A cross-encoder reranker that looks instant on a laptop — 40 ms for ten candidates — turns into a 2.3-second wait when you hand it the top 100 chunks from a real production index and run it on a CPU box. That gap is where demos die. If you are seeing rag reranker latency production numbers drift from “fast enough” to “the CFO is tapping the table”, the cause is almost always the same: you moved from toy traffic to real traffic and never re-measured the reranker under the load that actually matters.
This is a walk through the levers that move reranker latency, the ones that don’t, and the specific configuration choices that keep a two-stage retriever responsive when the candidate set grows. The examples use bge-reranker-v2-m3, Cohere Rerank 3, and sentence-transformers cross-encoders because those are the three stacks most teams actually ship.
Why the reranker is almost always the bottleneck
A typical RAG request has four serial stages: embed the query, retrieve top-k from the vector index, rerank, then generate. Embedding the query is sub-10 ms with a small model. ANN retrieval against a million-vector HNSW index is usually 5–20 ms. Generation streams, so first-token latency hides behind the user reading. The reranker, sitting in the middle, is the only stage that scales linearly with k and is not streamed. It pays the full cost before the LLM sees a single token.

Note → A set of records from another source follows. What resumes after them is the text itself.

-- ==== Sys2Proof/WellFormed.lean ====
section
/-! DEFINITION. Sys2Proof/WellFormed.lean: which instructions a sequencer accepts. `Instr.wf` holds the conditions on
the fields of a word that the spec makes traps with cause ILLEGAL on decode (02_lines.md R39, order 3) and that the
fixed bits of the word do not already say; `Instr.seqs` says in which of the four opcode spaces the word stands
(R47 to R54). -/

namespace Sys2Proof

/-- R43, R150: address mode 11 holds zero in imm10[9:8]. -/
def wfMode (m : Fin 4) (i : BitVec 10) : Bool := m.val != 3 || i.extractLsb' 8 2 == 0#2

/-- R150: a load in mode 01 or 10 may not load the register that it increments. -/
def wfLoad (d a : Fin 32) (m : Fin 4) : Bool := !((m.val == 1 || m.val == 2) && d == a)

/-- R107: pos + len is at most 64, where the word holds len - 1. -/
def wfField (p l : BitVec 6) : Bool := p.toNat + (l.toNat + 1) <= 64

/-- R203: a vector shift amount lies in 0 to B - 1 for lanes of B bits (the field is read as signed). -/
def wfShift (y : Fin 8) (i : BitVec 9) : Bool := i.toNat < 8 * 2 ^ (y.val % 4)

/-- R250, R251: `vtopk` takes the types i32 (2), n32 (6) and f32 (9), and k is at most the segment length. -/
def wfTopk (l : Fin 4) (k : Fin 8) (y : Fin 16) : Bool :=
  (y.val == 2 || y.val == 6 || y.val == 9) && k.val + 1 <= 4 * 2 ^ l.val

/-- R252: the length codes 0 to 4 of `vsortkv`, and a length of at most the number of lanes (32 for n32, 16 for n64). -/
def wfSort (l : Fin 8) (y : Fin 2) : Bool := l.val + y.val <= 4
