/-- The context that a record holds; `side` gives what the record has no bytes for. -/
def Ctx.ofRecord (r : Nat) (side : Ctx) : Ctx :=
  { side with
    r := recRegs r
    c := recCsrs r
    x := { side.x with
      oq := Vector.ofFn (fun (q : Fin 4) => recOq r (0x1DA0 + 16 * q.val))
      ax := recVq r 0x1800 0x1D80 ((side.x.ax.filter (!·.filled)).map (·.op))
      xw := recVq r 0x1A00 0x1D90 []
      fmt := (List.range (min 2 (recField r 0x2108 1))).map (fun i => BitVec.ofNat 32 (recField r (0x2100 + 4 * i) 4))
      shadow := Vector.ofFn (fun (i : Fin 64) => BitVec.ofNat 32 (recField r (0x2000 + 4 * i.val) 4))
      arrived := BitVec.ofNat 64 (recField r 0x2198 8)
      gen := Vector.ofFn (fun (i : Fin 64) => BitVec.ofNat 16 (recField r (0x2110 + 2 * i.val) 2))
      slots := Vector.ofFn (fun (t : Fin 8) => recSlot r t.val)
      sweep := if (recField r 0x1432 1).testBit 3 then side.x.sweep else none }
    seqs := Vector.ofFn (fun (q : Fin 4) =>
      let pc := BitVec.ofNat 64 (recField r (0x1400 + 8 * q.val) 8)
      if side.seqs[q].pc = pc then side.seqs[q] else side.seqs[q].enter pc)
    inflight := []
    lateWrites := recLate r side.lateWrites
    handRecs := recHands r
    causes := if (recField r 0x1432 1).testBit 2 then
        ⟨BitVec.ofNat 8 (recField r 0x1438 1), BitVec.ofNat 64 (recField r 0x2190 8),
          (side.causes.head?.map (·.arose)).getD 0, (side.causes.head?.map (·.due)).getD 0⟩ :: side.causes.tail
      else []
    task := { side.task with origin := BitVec.ofNat 32 (recField r 0x1434 4) }
    withdrawn := (recField r 0x1432 1).testBit 0 }

/-- The set of labels, gate and counters that travels with a swap (R340) is that of `y` in `x`. The queue whose CAPSTART and
CAPSTOP reach the gate stays the context's own (R338). -/
def Ctx.takeSet (x y : Ctx) : Ctx :=
  { x with
    labels := y.labels, lovf := y.lovf, lmis := y.lmis, gate := y.gate
    issued := y.issued, nrMem := y.nrMem, nrMsg := y.nrMsg, instr := y.instr }

/-- The address of a context cache entry's record (R320). -/
def entryPA (n : NibId) (e : Fin 8) : Nat := wellPA n (0x4C000 + recordSize * e.val)

namespace State

/-- The context that an entry holds, as its record's bytes stand (R318, R320). -/
def entryCtx (s : State) (n : NibId) (e : Fin 8) : Ctx :=
  Ctx.ofRecord (Memory.read s.mem (entryPA n e) recordSize) (s.nib n).entries[e].ctx

/-- Writes a context to an entry: the record's bytes, with `tip` as its stroke read it, and what stands beside them (R321,
R323). -/
def putEntry (s : State) (n : NibId) (e : Fin 8) (c : Ctx) (stopped : Bool) (tip : Word) : State :=
  let s := s.modNib n (fun b => { b with entries := b.entries.set e { b.entries[e] with valid := true, ctx := c } })
  { s with mem := Memory.write s.mem (entryPA n e) recordSize (c.record stopped tip) }

/-- The record of an entry is debug-stopped (R317, FLAGS bit 1). -/
def entryStopped (s : State) (n : NibId) (e : Fin 8) : Bool := (Memory.get s.mem (entryPA n e + 0x1432)).getLsbD 1

/-- Changes the context that stands in an entry (R323). The message and timer bits of its `tip` are as it left its stroke. -/
def modEntry (s : State) (n : NibId) (e : Fin 8) (f : Ctx → Ctx) : State :=
  let c := f (s.entryCtx n e)
  s.putEntry n e c (s.entryStopped n e) ((BitVec.ofNat 64 (Memory.read s.mem (entryPA n e + 0x17A0) 8) &&& 0xA0) ||| c.c.tip)

/-- The context `cid` of nib n stands in this stroke. -/
def hasCid (s : State) (n : NibId) (k : Fin 8) (cid : Nat) : Bool :=
  (s.stroke n k).status != .vacant && (s.stroke n k).ctx.cid == cid

/-- Changes the context `cid` of nib n, in its stroke or in its cache entry: never both, and never lost (R323). -/
def modCid (s : State) (n : NibId) (cid : Nat) (f : Ctx → Ctx) : State :=
  match (List.finRange 8).find? (fun k => s.hasCid n k cid) with
  | some k => s.modCtxAt n k f
  | none =>
    match (List.finRange 8).find? (fun e => (s.nib n).entries[e].valid && (s.nib n).entries[e].ctx.cid == cid) with
    | some e => s.modEntry n e f
    | none => s

/-- The contexts of a nib: those of its strokes and of its cache entries. -/
def contexts (s : State) (n : NibId) : List Ctx :=
  ((List.finRange 8).filter (fun k => (s.stroke n k).status != .vacant)).map (fun k => (s.stroke n k).ctx) ++
  ((List.finRange 8).filter (fun e => (s.nib n).entries[e].valid)).map (s.entryCtx n)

The math is unforgiving. A cross-encoder scores (query, passage) pairs one at a time. If your reranker processes 8 pairs per batch and you hand it 100 candidates, you are running 13 forward passes sequentially. On a cold CPU, bge-reranker-v2-m3 at max_length 512 lands around 120–180 ms per batch. Thirteen batches is 1.5–2.3 seconds before the LLM is even prompted. That is the number people discover the first time they demo against production data instead of a curated fixture.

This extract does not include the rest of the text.